Your Mutual Fund's P/E is Likely Very Wrong (Seeking Alpha)
- focuses more on the variants (whether negative earnings should be excluded) than the basic calculation

Comments

  • Regarding the exclusion of negative earning companies in p-e calculations, that is correct and actually leads to major distortions in valuations of especially small-cap index funds. But I would think for large-cap funds, the calculation is closer to being accurate as most blue chip companies have some sort of earnings. But to include the negative earning companies in the calculation makes small-cap Russell 2000 index funds seems wildly expensive.
  • In another Bogleheads thread, there is the observation that negative earnings may not be that big a factor in S&P index funds. That is because the S&P indexing methodology excludes nonprofitable companies. Though there would still be a lag before the losers were kicked out.

    I haven't checked lately on the methodology details, but in broad strokes that rings true. It's why for small caps I'm more interested in funds that use the S&P companies as their universe rather than in funds that select companies out of the R2K.
  • That is also correct. In some respects, S&P funds aren’t automated index funds in that the stocks in them are selected by members of the S&P index committee and one of the criteria for the committee’s inclusion of a stock in the S&P 500 historically has been profitability. I believe that is true for the S&P 600 for small stocks as well.
  • I'ves seen an increase in the use of harmonic average, because it supposedly eliminates outliers, is that correct?
  • That is also correct. In some respects, S&P funds aren’t automated index funds in that the stocks in them are selected by members of the S&P index committee and one of the criteria for the committee’s inclusion of a stock in the S&P 500 historically has been profitability. I believe that is true for the S&P 600 for small stocks as well.

    Companies must have positive earnings over the most recent quarter as well as over the most recent four quarters (in aggregate) to be considered for inclusion. Consequently, the S&P 600 has a bit of a quality tilt versus the Russell 2000.
  • I'ves seen an increase in the use of harmonic average, because it supposedly eliminates outliers, is that correct?

    Since no data points are excluded in calculating a harmonic average, outliers are not being eliminated. The formula doesn't even identify which points, if any, are outliers.

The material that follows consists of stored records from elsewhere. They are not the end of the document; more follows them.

-- ==== Sys2Proof/Laws/Turns.lean ====
section
/-! SUPPORT. What a turn does, said once: the grant, the state its work begins from, and what every turn of a management
or head request leaves. -/

namespace Sys2Proof.Machine

/-- A granted turn does its work on the state after the grant, and then the agents present. -/
theorem turn_granted {s : State} {a : Nat} {rr : Bool} (hp : s.part = .running) (hw : winner s = some (a, rr))
    (work : State → State) : turn a true work s = present (work (grantTurn a rr s.fresh)) := by
  simp [turn, hp, hw]

/-- A turn granted to another agent, or of work that is not presented, has no effect. -/
theorem turn_not_granted {s : State} {a : Nat} {isIt : Bool} (h : isIt = false ∨ ¬ Granted s a) (work : State → State) :
    turn a isIt work s = s.fresh := by
  unfold turn Granted at *
  split
  · next hi =>
    split
    · next b rr hw =>
      rw [if_neg]
      rintro rfl
      rcases h with h | h
      · simp [h] at hi
      · exact h ⟨hi.1, by simp [hw]⟩
    · rfl
  · rfl

theorem Granted.winner {s : State} {a : Nat} (h : Granted s a) : ∃ rr, winner s = some (a, rr) := by
  obtain ⟨-, h⟩ := h
  obtain ⟨⟨b, rr⟩, hw, rfl⟩ := Option.map_eq_some_iff.mp h
  exact ⟨rr, hw⟩

theorem turn_of {s : State} {a : Nat} (h : Granted s a) (work : State → State) :
    ∃ rr, turn a true work s = present (work { s with arb := grantedArb s a rr, sent := [] }) := by
  obtain ⟨rr, hw⟩ := h.winner
  exact ⟨rr, turn_granted h.1 hw work⟩

theorem requestTurn_of {s : State} {link : Link} {tag : Nat} {r : Request} (h : Takes s link tag r)
    (work : Nat → State → State) :
    ∃ rr, requestTurn link tag r work s =
      present (work (frontIncarnation s link) (popRequest link { s with arb := grantedArb s (agentOf link) rr, sent := [] })) := by
  unfold requestTurn
  rw [h.2]
  exact turn_of h.1 _

/-- What the turn of a management request leaves, for the work that answers it at its turn. -/
theorem managementTurn_of {s : State} {tag : Nat} {r : Request} (h : Takes s .mgmt tag r) (work : State → State × Reply) :
    ∃ rr, managementTurn tag r work s =
      present (answer (requestKind r) .mgmt 0 tag
        (work { s with arb := grantedArb s agentMG rr, sent := [], mlu := heldMgmt s }).2
        (work { s with arb := grantedArb s agentMG rr, sent := [], mlu := heldMgmt s }).1) :=
  requestTurn_of h _

/-- What the turn of an UP head's request leaves, for the work that answers it at its turn. -/
theorem headTurn_of {s : State} {h : HeadId} {tag : Nat} {r : Request} (ht : Takes s (.head h) tag r)
    (work : Nat → State → State) :
    ∃ rr, requestTurn (.head h) tag r work s =
      present (work (frontIncarnation s (.head h))
        { s with arb := grantedArb s h.val rr, sent := [], heads := s.heads.set h (heldHead (s.heads.get h)) }) :=
  requestTurn_of ht _

/-- What a request's turn does, with the grant the arbiter gave. -/
theorem requestTurn_next {s : State} {link : Link} {tag : Nat} {r : Request} (h : Takes s link tag r)
    (work : Nat → State → State) :
    ∃ rr, winner s = some (agentOf link, rr) ∧ requestTurn link tag r work s =
      present (work (frontIncarnation s link) (popRequest link { s with arb := grantedArb s (agentOf link) rr, sent := [] })) := by
  unfold requestTurn
  rw [h.2]
  obtain ⟨rr, hw⟩ := h.1.winner
  exact ⟨rr, hw, turn_granted h.1.1 hw _⟩

/-- What a management turn leaves, with the arbiter left open. -/
theorem mgmt_next {s : State} {tag : Nat} {r : Request} (h : Takes s .mgmt tag r) (work : State → State × Reply) :
    ∃ rr, winner s = some (agentMG, rr) ∧ ∃ t, managementTurn tag r work s = t ∧
      let u := work { s with arb := grantedArb s agentMG rr, sent := [], mlu := heldMgmt s }
      t = { u.1 with mlu := { u.1.mlu with tags := u.1.mlu.tags.erase tag }, sent := u.1.sent ++ [.reply .mgmt 0 tag (requestKind r) u.2],
                     arb := t.arb } := by
  obtain ⟨rr, hw, e⟩ := requestTurn_next h (fun i t => answer (requestKind r) .mgmt i tag (work t).2 (work t).1)
  exact ⟨rr, hw, _, e, present_eq _⟩

/-- R157: the grant removes the first request from a head's input queue. -/
theorem popRequest_head (s : State) (h : HeadId) (a : Arbiter) :
    popRequest (.head h) { s with arb := a, sent := [] } =
      { s with arb := a, sent := [], heads := s.heads.set h (heldHead (s.heads.get h)) } := rfl

/-- R156, R157: a head that is UP under the named incarnation gets its reply and its tag back. -/
theorem answer_up {h : HeadId} {kind i tag : Nat} {r : Reply} {s : State}
    (hu : (s.heads.get h).link = .up ∧ (s.heads.get h).incarnation = i) :
    answer kind (.head h) i tag r s = { s with
      heads := s.heads.set h { s.heads.get h with tags := (s.heads.get h).tags.erase tag },
      sent := s.sent ++ [.reply (.head h) i tag kind r] } := by
  show ite _ _ _ = _
  rw [if_pos hu]
  rfl

/-- What a head's turn leaves when it is answered at the turn under the same incarnation. -/
theorem head_next {s : State} {h : HeadId} {tag : Nat} {r : Request} (kind : Nat) (ht : TakesUp s h tag r)
    (work : State → State × Reply)
    (hk : ∀ a, ((work { s with arb := a, sent := [], heads := s.heads.set h (heldHead (s.heads.get h)) }).1.heads.get h).link = .up ∧
      ((work { s with arb := a, sent := [], heads := s.heads.set h (heldHead (s.heads.get h)) }).1.heads.get h).incarnation =
        (s.heads.get h).incarnation) :
    ∃ rr, winner s = some (h.val, rr) ∧ ∃ t,
      requestTurn (.head h) tag r (fun i t => answer kind (.head h) i tag (work t).2 (work t).1) s = t ∧
      let u := work { s with arb := grantedArb s h.val rr, sent := [], heads := s.heads.set h (heldHead (s.heads.get h)) }
      t = { u.1 with heads := u.1.heads.set h { u.1.heads.get h with tags := (u.1.heads.get h).tags.erase tag },
                     sent := u.1.sent ++ [.reply (.head h) (s.heads.get h).incarnation tag kind u.2], arb := t.arb } := by
  obtain ⟨rr, hw, e⟩ := requestTurn_next ht.1 (fun i t => answer kind (.head h) i tag (work t).2 (work t).1)
  refine ⟨rr, hw, _, e, ?_⟩
  intro u
  rw [popRequest_head, ht.2.2]
  have hu := hk (grantedArb s h.val rr)
  rw [present_eq, agentOf, answer_up hu]

/-- R114: the comparison changes the record of a difference alone. -/
theorem noteWindow_eq (s : State) :
    noteWindow s = { s with clock := { s.clock with windowDue := (noteWindow s).clock.windowDue } } := by
  unfold noteWindow
  split
  · split <;> rfl
  · rfl

/-- R114: what the comparison leaves of that record. -/
theorem noteWindow_compared (s : State) : WindowCompared s.clock.windowDue (noteWindow s) := by
  unfold noteWindow
  split
  · next h =>
    split
    · next hn => exact ⟨fun _ _ => by simp [hn], fun hs => by rcases hs with hs | hs <;> simp_all [State.given]⟩
    · next hn =>
      refine ⟨fun _ _ => ?_, fun hs => by rcases hs with hs | hs <;> simp_all⟩
      cases hd : s.clock.windowDue with
      | none => exact absurd hd hn
      | some d => simp
  · next h => exact ⟨fun h1 h2 => absurd ⟨h1, h2⟩ h, fun _ => rfl⟩

/-- R163, Table 10-1: the class of a request. -/
theorem requestClass_eq (r : Request) :
    (LooksUp r → requestClass r = .lookup) ∧ (¬ LooksUp r → requestClass r = .update) := by
  cases r <;> simp [LooksUp, requestClass]

end Sys2Proof.Machine
end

    Arguably one could claim that taking the harmonic average of a data set has a natural tendency to underweight extreme points. But even that is a myth.

    Consider the data set {9, 10, 11, 20}. 20 is supposedly an "obvious" outlier. Without it, the average is 10. With it, the average is 12.5. The harmonic average is 11.36, which seems somehow "better".

    Now consider the data set {1, 9, 10, 11}. Here 1 is the "obvious" outlier. Without it, the average is 10. With it, the average is 7.75. The harmonic average is 3.07. That seems somehow "worse".

    The difference between these two examples is that inverting numbers gives proportionately less weight to larger numbers (desirable when 20 is the outlier) but more weight to smaller numbers (undesirable when 1 is the outlier).

    I did cringe when I read in the Bogleheads wiki page I cited that " Using a harmonic average presents the advantage of reducing [not eliminating] the effect of outliers". I gave the page anyway because I felt the rest was useful as a terse summary.
  • @msf thanks for the detailed description. Actually, I might of read that wiki when I first looked up the differences - glad to know i remembered the language correctly. Not glad to know it's misleading?